═════ Material supplied

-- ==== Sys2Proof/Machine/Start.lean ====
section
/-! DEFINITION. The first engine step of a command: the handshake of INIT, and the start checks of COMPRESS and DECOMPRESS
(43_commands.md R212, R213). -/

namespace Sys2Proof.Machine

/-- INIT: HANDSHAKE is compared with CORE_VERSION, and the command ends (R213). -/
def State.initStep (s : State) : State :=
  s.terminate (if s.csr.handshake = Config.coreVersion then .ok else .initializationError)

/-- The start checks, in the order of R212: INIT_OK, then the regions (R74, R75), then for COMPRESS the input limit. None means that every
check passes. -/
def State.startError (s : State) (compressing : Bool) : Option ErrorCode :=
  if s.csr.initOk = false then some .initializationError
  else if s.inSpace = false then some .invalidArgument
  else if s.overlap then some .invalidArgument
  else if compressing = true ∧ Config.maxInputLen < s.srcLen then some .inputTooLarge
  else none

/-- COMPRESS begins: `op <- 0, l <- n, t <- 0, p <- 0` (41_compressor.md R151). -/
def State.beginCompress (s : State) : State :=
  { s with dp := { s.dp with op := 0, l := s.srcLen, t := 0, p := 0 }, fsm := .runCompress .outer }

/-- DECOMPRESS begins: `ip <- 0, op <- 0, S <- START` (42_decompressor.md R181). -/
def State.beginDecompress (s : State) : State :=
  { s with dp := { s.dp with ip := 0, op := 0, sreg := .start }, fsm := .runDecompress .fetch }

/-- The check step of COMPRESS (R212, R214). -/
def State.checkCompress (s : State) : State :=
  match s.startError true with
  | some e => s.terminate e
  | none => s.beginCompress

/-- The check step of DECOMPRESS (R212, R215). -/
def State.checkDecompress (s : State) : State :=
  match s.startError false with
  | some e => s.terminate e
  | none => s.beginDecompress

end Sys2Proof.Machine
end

══════════
═════ Material supplied

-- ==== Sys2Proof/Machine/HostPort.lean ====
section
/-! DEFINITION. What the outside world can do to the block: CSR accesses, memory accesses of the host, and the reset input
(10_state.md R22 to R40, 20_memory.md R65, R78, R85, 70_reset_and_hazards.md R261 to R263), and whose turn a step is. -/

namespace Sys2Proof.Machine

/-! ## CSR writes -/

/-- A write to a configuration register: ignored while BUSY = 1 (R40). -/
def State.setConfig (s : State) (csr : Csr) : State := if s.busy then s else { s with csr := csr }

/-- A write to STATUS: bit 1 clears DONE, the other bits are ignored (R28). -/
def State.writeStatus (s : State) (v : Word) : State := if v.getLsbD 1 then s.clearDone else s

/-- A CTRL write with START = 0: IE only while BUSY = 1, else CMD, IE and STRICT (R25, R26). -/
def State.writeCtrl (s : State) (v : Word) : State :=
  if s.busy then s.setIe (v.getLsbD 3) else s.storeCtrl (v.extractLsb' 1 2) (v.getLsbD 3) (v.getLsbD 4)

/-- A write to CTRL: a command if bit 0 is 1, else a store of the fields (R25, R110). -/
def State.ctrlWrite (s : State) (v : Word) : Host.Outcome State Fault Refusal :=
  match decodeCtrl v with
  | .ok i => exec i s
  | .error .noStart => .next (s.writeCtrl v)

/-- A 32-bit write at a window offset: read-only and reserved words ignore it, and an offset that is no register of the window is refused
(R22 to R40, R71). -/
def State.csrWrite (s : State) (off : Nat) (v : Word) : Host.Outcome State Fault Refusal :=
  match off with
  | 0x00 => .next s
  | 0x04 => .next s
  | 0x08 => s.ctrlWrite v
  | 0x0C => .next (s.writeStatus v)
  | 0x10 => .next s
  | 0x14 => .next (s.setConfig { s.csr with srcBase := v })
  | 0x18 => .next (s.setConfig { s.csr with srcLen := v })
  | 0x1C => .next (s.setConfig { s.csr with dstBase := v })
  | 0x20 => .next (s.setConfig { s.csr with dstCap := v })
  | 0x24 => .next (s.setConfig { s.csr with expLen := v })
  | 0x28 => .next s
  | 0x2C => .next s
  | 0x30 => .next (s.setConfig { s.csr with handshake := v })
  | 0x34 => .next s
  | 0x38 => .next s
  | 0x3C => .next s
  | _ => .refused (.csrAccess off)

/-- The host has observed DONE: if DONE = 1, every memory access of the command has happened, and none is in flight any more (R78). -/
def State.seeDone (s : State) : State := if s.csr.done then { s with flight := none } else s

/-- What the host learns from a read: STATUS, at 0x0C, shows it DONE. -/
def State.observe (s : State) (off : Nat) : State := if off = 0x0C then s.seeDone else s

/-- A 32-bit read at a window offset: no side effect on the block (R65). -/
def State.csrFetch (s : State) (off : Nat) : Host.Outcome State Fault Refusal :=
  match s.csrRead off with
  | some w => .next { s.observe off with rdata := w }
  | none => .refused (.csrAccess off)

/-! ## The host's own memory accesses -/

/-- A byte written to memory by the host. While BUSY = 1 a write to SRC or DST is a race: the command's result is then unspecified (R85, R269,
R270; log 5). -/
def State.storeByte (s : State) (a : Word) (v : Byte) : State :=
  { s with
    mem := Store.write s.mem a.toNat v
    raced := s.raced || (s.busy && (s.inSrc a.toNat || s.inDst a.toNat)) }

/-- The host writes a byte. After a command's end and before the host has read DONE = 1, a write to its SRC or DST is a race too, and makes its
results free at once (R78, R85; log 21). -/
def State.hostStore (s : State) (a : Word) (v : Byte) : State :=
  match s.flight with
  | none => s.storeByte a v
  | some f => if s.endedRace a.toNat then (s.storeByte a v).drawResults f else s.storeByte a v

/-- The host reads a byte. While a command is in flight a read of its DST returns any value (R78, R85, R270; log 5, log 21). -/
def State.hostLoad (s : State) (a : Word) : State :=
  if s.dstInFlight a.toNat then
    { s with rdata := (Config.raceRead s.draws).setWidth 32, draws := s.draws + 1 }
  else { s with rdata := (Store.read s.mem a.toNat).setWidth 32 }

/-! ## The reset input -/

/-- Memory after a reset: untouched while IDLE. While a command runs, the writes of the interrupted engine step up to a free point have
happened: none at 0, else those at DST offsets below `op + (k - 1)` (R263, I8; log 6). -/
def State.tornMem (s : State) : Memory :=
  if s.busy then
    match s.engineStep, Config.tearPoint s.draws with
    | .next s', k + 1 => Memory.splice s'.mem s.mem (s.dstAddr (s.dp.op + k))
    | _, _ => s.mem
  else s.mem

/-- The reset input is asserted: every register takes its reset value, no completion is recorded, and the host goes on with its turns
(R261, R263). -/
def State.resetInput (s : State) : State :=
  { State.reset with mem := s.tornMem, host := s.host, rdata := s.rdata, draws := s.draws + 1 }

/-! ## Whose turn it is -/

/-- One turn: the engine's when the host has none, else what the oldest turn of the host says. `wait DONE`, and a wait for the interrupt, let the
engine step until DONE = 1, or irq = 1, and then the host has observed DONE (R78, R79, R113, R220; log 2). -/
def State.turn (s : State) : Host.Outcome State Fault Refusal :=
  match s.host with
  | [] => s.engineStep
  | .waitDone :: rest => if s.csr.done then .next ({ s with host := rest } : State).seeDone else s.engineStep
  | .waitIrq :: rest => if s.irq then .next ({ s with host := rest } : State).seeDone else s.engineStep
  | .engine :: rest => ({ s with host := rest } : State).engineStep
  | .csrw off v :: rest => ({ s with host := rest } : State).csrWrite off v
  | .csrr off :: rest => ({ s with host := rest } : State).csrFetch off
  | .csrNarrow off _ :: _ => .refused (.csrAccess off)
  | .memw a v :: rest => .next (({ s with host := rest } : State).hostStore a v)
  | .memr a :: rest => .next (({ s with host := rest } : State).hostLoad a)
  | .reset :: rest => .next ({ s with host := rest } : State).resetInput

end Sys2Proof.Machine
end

══════════

## Exercise details
When the line with "(R261, R263). -/" is reached in the data above, start copying there, and copy each line exactly until the line with "interrupt, let the" has been copied; copy nothing else.

## Solution for this problem
(R261, R263). -/
def State.resetInput (s : State) : State :=
  { State.reset with mem := s.tornMem, host := s.host, rdata := s.rdata, draws := s.draws + 1 }

/-! ## Whose turn it is -/

/-- One turn: the engine's when the host has none, else what the oldest turn of the host says. `wait DONE`, and a wait for the interrupt, let the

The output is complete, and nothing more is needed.